→ What you should do
Going from the top of the data below, give again each line through the one containing "atOrBefore (t +", both ends kept.

→ Entries supplied
┌──
-- ==== Sys2Proof/Laws/Banks.lean ====
section
/-! SUPPORT. The Bank Controller's operations, each with one lemma that says what it leaves: the two banks, the lease and
its time left, the swap and the entry to MIRRORING. -/

namespace Sys2Proof.Machine

theorem shadow_ne_active (a : Fin 2) : a ≠ a + 1 := by revert a; decide

@[simp] theorem State.activeBank_setShadow (s : State) (b : Bank) : (s.setShadow b).activeBank = s.activeBank :=
  get_set_ne s.banks b (shadow_ne_active s.active)

@[simp] theorem State.shadowBank_setShadow (s : State) (b : Bank) : (s.setShadow b).shadowBank = b :=
  get_set_same s.banks s.shadow b

theorem activeByte (a : Fin 2) : byteOf a.val = if a = 0 then 0 else 1 := by revert a; decide

theorem shadowByte (a : Fin 2) : byteOf (a + 1).val = if a = 0 then 1 else 0 := by revert a; decide

/-- A timer set `n` µs ahead, below 2^31, has not passed, and lies `n` ahead. -/
theorem after_facts (t : Instant) {n : Nat} (h1 : 1 ≤ n) (h2 : n ≤ 2 ^ 31) :
    atOrBefore (t + BitVec.ofNat 32 n) t = false ∧ (t + BitVec.ofNat 32 n - t).toNat = n := by
  have e : t + BitVec.ofNat 32 n - t = BitVec.ofNat 32 n := by rw [BitVec.add_comm, BitVec.add_sub_cancel]
  have e2 : t - (t + BitVec.ofNat 32 n) = -BitVec.ofNat 32 n := by
    rw [BitVec.sub_eq_add_neg, BitVec.neg_add, BitVec.sub_eq_add_neg, ← BitVec.add_assoc, BitVec.add_neg_eq_sub]
    simp
  constructor
  · unfold atOrBefore
    rw [e2, decide_eq_false_iff_not, BitVec.toNat_neg, BitVec.toNat_ofNat, Nat.mod_eq_of_lt (by omega : n < 2 ^ 32)]
    rw [Nat.mod_eq_of_lt (by omega)]
    omega
  · rw [e, BitVec.toNat_ofNat, Nat.mod_eq_of_lt (by omega)]

theorem State.msLeft_after (s : State) {n : Nat} (h1 : 1 ≤ n) (h2 : n ≤ 2 ^ 31) :
    s.msLeft (s.localTime + BitVec.ofNat 32 n) = (n + 999) / 1000 := by
  obtain ⟨a, b⟩ := after_facts s.localTime h1 h2
  unfold State.msLeft State.passed
  rw [a, b]
  rfl

/-- The results of an edit-session command that has just begun or renewed a lease (R167). -/
theorem State.leaseResults_leased (s : State) (k : Key) {d : Nat} (h1 : 1 ≤ d) (h2 : d ≤ 600) :
    ({ s with ctrl := .editing k d (s.localTime + BitVec.ofNat 32 (d * 1000000)) } : State).leaseResults
      = leasedResults s.active d := by
  unfold State.leaseResults leasedResults
  dsimp only
  have h := s.msLeft_after (n := d * 1000000) (by omega) (by omega)
  rw [show ({ s with ctrl := .editing k d (s.localTime + BitVec.ofNat 32 (d * 1000000)) } : State).msLeft
    (s.localTime + BitVec.ofNat 32 (d * 1000000)) = (d * 1000000 + 999) / 1000 from h, activeByte]
  rw [show (d * 1000000 + 999) / 1000 = d * 1000 by omega]
  rfl

theorem State.renew_eq {s : State} {k : Key} {d : Nat} {e : Instant} (hc : s.ctrl = .editing k d e) :
    s.renew k = { s with ctrl := .editing k d (s.localTime + BitVec.ofNat 32 (d * 1000000)) } := by
  unfold State.renew
  rw [hc]
  simp only [if_true]
  rfl

theorem State.startMirror_eq {s : State} {k : Key} (hc : holderOf s.ctrl = some k) :
    s.startMirror = { s.unprotect k with ctrl := .mirroring 0 s.localTime } := by
  unfold State.startMirror
  rw [hc]
  rfl

/-- A swap at the commit of its holder (R33), whose requester entry's protection ends (R152). -/
theorem State.swap_eq {s : State} {k : Key} (hc : holderOf s.ctrl = some k) :
    s.swap = { s.swappedFor k with agent := (s.unprotect k).agent } := by
  unfold State.swap
  rw [hc]
  dsimp only
  unfold State.swappedFor
  rw [← shadowByte]
  exact State.startMirror_eq (s := State.raise { s with active := s.shadow, hits := Vector.replicate 64 0 } _ _ _) hc

/-- Reached: the activation instant is the present cell time or 2^31 µs or more ahead of it (R32, R35, log 21). -/
theorem activationReached_iff (t c : Instant) :
    activationReached t c = true ↔ (t - c).toNat = 0 ∨ 2 ^ 31 ≤ (t - c).toNat := by
  unfold activationReached
  rw [Bool.or_eq_true, beq_iff_eq, decide_eq_true_eq]
  refine or_congr ⟨fun h => by rw [h, BitVec.sub_self]; rfl, fun h => ?_⟩ Iff.rfl
  have e : t - c = 0#32 := BitVec.eq_of_toNat_eq h
  rw [← BitVec.sub_add_cancel t c, e, BitVec.zero_add]

end Sys2Proof.Machine
end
└──
→ The completed task
-- ==== Sys2Proof/Laws/Banks.lean ====
section
/-! SUPPORT. The Bank Controller's operations, each with one lemma that says what it leaves: the two banks, the lease and
its time left, the swap and the entry to MIRRORING. -/

namespace Sys2Proof.Machine

theorem shadow_ne_active (a : Fin 2) : a ≠ a + 1 := by revert a; decide

@[simp] theorem State.activeBank_setShadow (s : State) (b : Bank) : (s.setShadow b).activeBank = s.activeBank :=
  get_set_ne s.banks b (shadow_ne_active s.active)

@[simp] theorem State.shadowBank_setShadow (s : State) (b : Bank) : (s.setShadow b).shadowBank = b :=
  get_set_same s.banks s.shadow b

theorem activeByte (a : Fin 2) : byteOf a.val = if a = 0 then 0 else 1 := by revert a; decide

theorem shadowByte (a : Fin 2) : byteOf (a + 1).val = if a = 0 then 1 else 0 := by revert a; decide

/-- A timer set `n` µs ahead, below 2^31, has not passed, and lies `n` ahead. -/
theorem after_facts (t : Instant) {n : Nat} (h1 : 1 ≤ n) (h2 : n ≤ 2 ^ 31) :
    atOrBefore (t + BitVec.ofNat 32 n) t = false ∧ (t + BitVec.ofNat 32 n - t).toNat = n := by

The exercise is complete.